Then element$x is a list with one element in it:

> element$x[[1]]
TIN (((2661481 1241061 574.379, 2661483 1241050 574.379, 2661483 1241050 574.379, 2661481 1241061 574.379)), ((2661481 1241061 574.379, 2661481 1241061 574.379, 2661483 1241050 574.379, 2661481 1241061 574.379)), ((2661473 1241059 574.379, 2661481 1241061 574.379, 2661475 1241049 574.379, 2661473 1241059 574.379)), ((2661475 1241049 574.379, 2661481 1241061 574.379, 2661483 1241050 574.379, 2661475 1241049 574.379)), ((2661473 1241059 574.379, 2661473 1241059 574.379, 2661475 1241049 574.379, 2661473 1241059 574.379)), ((2661475 1241049 574.379, 2661473 1241059 574.379, 2661475 1241049 574.379, 2661475 1241049 574.379)))

which seems to be the triangles of the TIN. You can get each triangle out as list elements:

> element$x[[1]][[1]]
TRIANGLE Z ((2661481 1241061 574.379, 2661483 1241050 574.379, 2661483 1241050 574.379, 2661481 1241061 574.379))
> element$x[[1]][[2]]
TRIANGLE Z ((2661481 1241061 574.379, 2661481 1241061 574.379, 2661483 1241050 574.379, 2661481 1241061 574.379))

And those list elements seem to be 3 column matrices with an extra class.
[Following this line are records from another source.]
/-- Fold requests of the fault of a round that are in it no more, their teams having been saved since (R137, R176):
those of a resumed team ask anew, those of a saved one will. -/
def State.resumeAway (s : State) (seq : Nat) : State :=
  let again : Replay → Replay := fun x => if x.req.foldAt seq then { x with req := { x.req with phase := .probe } } else x
  let turn : Nat × Team → Nat × Team := fun t =>
    if t.2.replays.any (fun x => x.req.foldAt seq) then (t.1, { t.2 with replays := t.2.replays.map again }) else t
  let s1 : State := { s with teams := s.teams.map turn }
  (s1.reqs.filter fun r => r.foldAt seq).foldl (fun s r => let j := s.renumber r; j.1.openFold j.2 .probe) s1

/-- What an entry resumes. -/
def State.resumeEntry (s : State) (e : FaultEntry) : State :=
  match e.resume with
  | .reqs ids => ids.foldl (fun s id => s.replayReq id) s
  | .lanes core slot mask => s.mapWeft (64 * core + slot) fun w => w.eachLane (lanesOf mask) fun _ x =>
      if x.wait = .park none then { x with wait := .none, age := 0 } else x
  | .chan core ch =>
    let c := (s.core core).chan ch
    let free := fun (k : Cmd) => if k.parkSeq = some e.seq then { k with parkSeq := none } else k
    s.setChan core ch { c with run := c.run.map free, queue := c.queue.map free }
  | .fold key =>
    let f := s.fold key
    let s1 := s.setFold key { f with rounds := f.rounds.map fun x => { x with fault := none } }
    (((f.rounds.filter fun x => x.fault = some e.seq).flatMap (·.reqs)).foldl (fun s id =>
      match s.req id with | some r => s.openFold r .waiting | none => s) s1).resumeAway e.seq
  | .task m key _ =>
    let md := s.meadow m
    s.setMeadow m { md with queues := md.queues.map fun q =>
      (q.1, if q.1 = key then q.2.map fun t => if t.parkSeq = some e.seq then { t with parkSeq := none } else t
            else q.2) }
  | .loom core => s.resumeLoom core e
  | .launch core slot => s.mapWeft (64 * core + slot) fun w =>
      if w.hold = .launchFault then { w with hold := .none } else w

/-- Entries whose team is saved wait for its resume (R176). -/
def Resume.ofTeam : Resume → Bool
  | .reqs _ | .lanes _ _ _ | .chan _ _ | .launch _ _ | .loom _ => true
  | _ => false

/-- The oldest accepted FRESUME of a tenant takes effect (R175, R176). -/
def execFaultResume (tenant : Nat) (s : State) : Out :=
  .next (match (s.tenant tenant).fresumes with
    | [] => s
    | seq :: rest =>
      let s1 := s.mapTenant tenant fun t => { t with fresumes := rest }
      match look seq (s.tenant tenant).faults with
      | none => s1
      | some e =>
        if e.resume.ofTeam && (s.team e.team).life = .saved then
          s1.mapTeam e.team fun t => { t with fresumes := t.fresumes ++ [seq] }
        else (s1.mapTenant tenant fun t => { t with faults := del seq t.faults }).resumeEntry e)

/-! ### Generations (R37, R38, R52) -/

/-- Places that acknowledge a GENBUMP: the homes and the cores. -/
def bumpPlaces : Nat := Config.homes + Config.cores

def State.mapBump (s : State) (asid : Nat) (f : Bump → Bump) : State :=
  { s with bumps := s.bumps.map fun b => if b.asid = asid then f b else b }

/-- A core drops the TLB entries and instruction-cache lines of the old generation (R37). -/
def Core.ageOut (c : Core) (asid gen : Nat) : Core :=
  { c with tlb := c.tlb.filter fun e => !(e.asid = asid && e.gen = gen),
           icache := c.icache.filter fun x => !(x.asid = asid && x.gen = gen) }
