/-- A dependence is over (R165). -/
def State.depDone (s : State) (tenant h : Nat) : Bool :=
  h = 0 || match s.recentGrid tenant h with | some g => g.status != .pending | none => true

/-- LAUNCHI takes its count (R165, R329). -/
def execLaunchiDequeue (grid : Nat) (s : State) : Out :=
  let g := s.grid grid
  let a : Agent := { ctx := g.ctx, tenant := g.tenant, asid := (s.ctx g.ctx).asid, team := 0, core := 0, slot := 0,
                     lane := 0, priv := g.priv }
  .next (if !(g.indirect && s.atHead g && s.depDone g.tenant g.dep0 && s.depDone g.tenant g.dep1) then s
    else match s.check a (BitVec.ofNat 64 g.cntva) 4 4 .read with
      | .ok t w =>
        let n := leNat (s.homeRead a t 4)
        let g1 := { g with gx := n, indirect := false }
        let s1 := (s.keepWalk 0 w).reached a.asid t 4
        if s.peerLost t || (s.poisonOf t 4).isSome then s.endGrid grid .refused
        else if !s.genMet 0 a.asid t then s
        else if n = 0 then s1.endGrid grid .done
        else if s.teamsOk g1 then s1.setGrid grid g1
        else s1.endGrid grid .refused
      | _ => s.endGrid grid .refused)

/-! ### The scheduler (R154, R156, R163) -/

/-- A checkpoint is under way: launches accepted meanwhile stay queued (R361). -/
def State.checkpointing (s : State) : Bool := s.hub.busy && s.hub.cmd = 1

/-- Resources apart, the grid's next team may be placed. -/
def State.mayPlace (s : State) (g : Grid) : Bool :=
  !s.checkpointing && s.atHead g && !g.indirect && s.foldsFree g && (s.ctx g.ctx).valid &&
    (g.depth = 0 || g.stkSlot.isSome || !(s.freeStacks g.tenant).isEmpty)

/-- The grid's next team, or every team of a COSCHED grid, can be placed now; what it would leave. -/
def State.placedNext (s : State) (g : Grid) : Option State :=
  if !s.mayPlace g then none
  else ((s.takeStack g).bindFolds (s.grid g.handle)).placeMany g.handle (if g.cosched then g.teamCount else 1)

/-- A saved team's cores: those it was saved from when it owns a ring, otherwise as for a new team (R132, R156). -/
def State.resumeCores (s : State) (id : Nat) : Option (List Nat) :=
  let t := s.team id
  let g := s.grid t.grid
  if s.cores.any fun c => c.2.rings.any fun r => r.2.owner = some id && r.2.count ≠ 0 then
    (if t.cores.all fun c => (s.fits g c).isSome then some t.cores else none)
  else s.chooseCores g

/-- The saved teams that are resumed together with one: all of a COSCHED grid (R156). -/
def State.resumeGroup (s : State) (id : Nat) : List Nat :=
  let t := s.team id
  if (s.grid t.grid).cosched then (s.teams.filter fun x => x.2.grid = t.grid && x.2.life = .saved).map (·.1) else [id]

/-- Resources apart, a saved team may be placed: no team of a COSCHED grid before the last of them is saved. -/
def State.mayResume (s : State) (id : Nat) : Bool :=
  let t := s.team id
  let g := s.grid t.grid
  t.life = .saved && !s.checkpointing && s.hub.mapped.contains g.queueId &&
    !(g.cosched && s.teams.any fun x => x.2.grid = t.grid && x.2.resident)

/-- Saved teams take places one after another; none when one has no place. -/
def State.seatMany (s : State) : List Nat → Option State
  | [] => some s
  | t :: ts =>
    match s.resumeCores t with
    | some cs => (s.seat t (s.team t) cs).seatMany ts
    | none => none

/-- A saved team can be placed now, with those that are resumed with it. -/
def State.resumable (s : State) (id : Nat) : Bool := s.mayResume id && (s.seatMany (s.resumeGroup id)).isSome

/-- Turn of a queue after the one served last. -/
def State.turnOf (s : State) (q : Nat) : Nat := (q + 128 - (s.hub.rr + 1) % 128) % 128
Strip the class off to see the bare matrix:

> unclass(element$x[[1]][[2]])
[[1]]
        [,1]    [,2]    [,3]
[1,] 2661481 1241061 574.379
[2,] 2661481 1241061 574.379
[3,] 2661483 1241050 574.379
[4,] 2661481 1241061 574.379

Those feed nicely into st_polygon:

> st_polygon(unclass(element$x[[1]][[2]]))
POLYGON Z ((2661481 1241061 574.379, 2661481 1241061 574.379, 2661483 1241050 574.379, 2661481 1241061 574.379))

(although you don't need the unclass here or below really)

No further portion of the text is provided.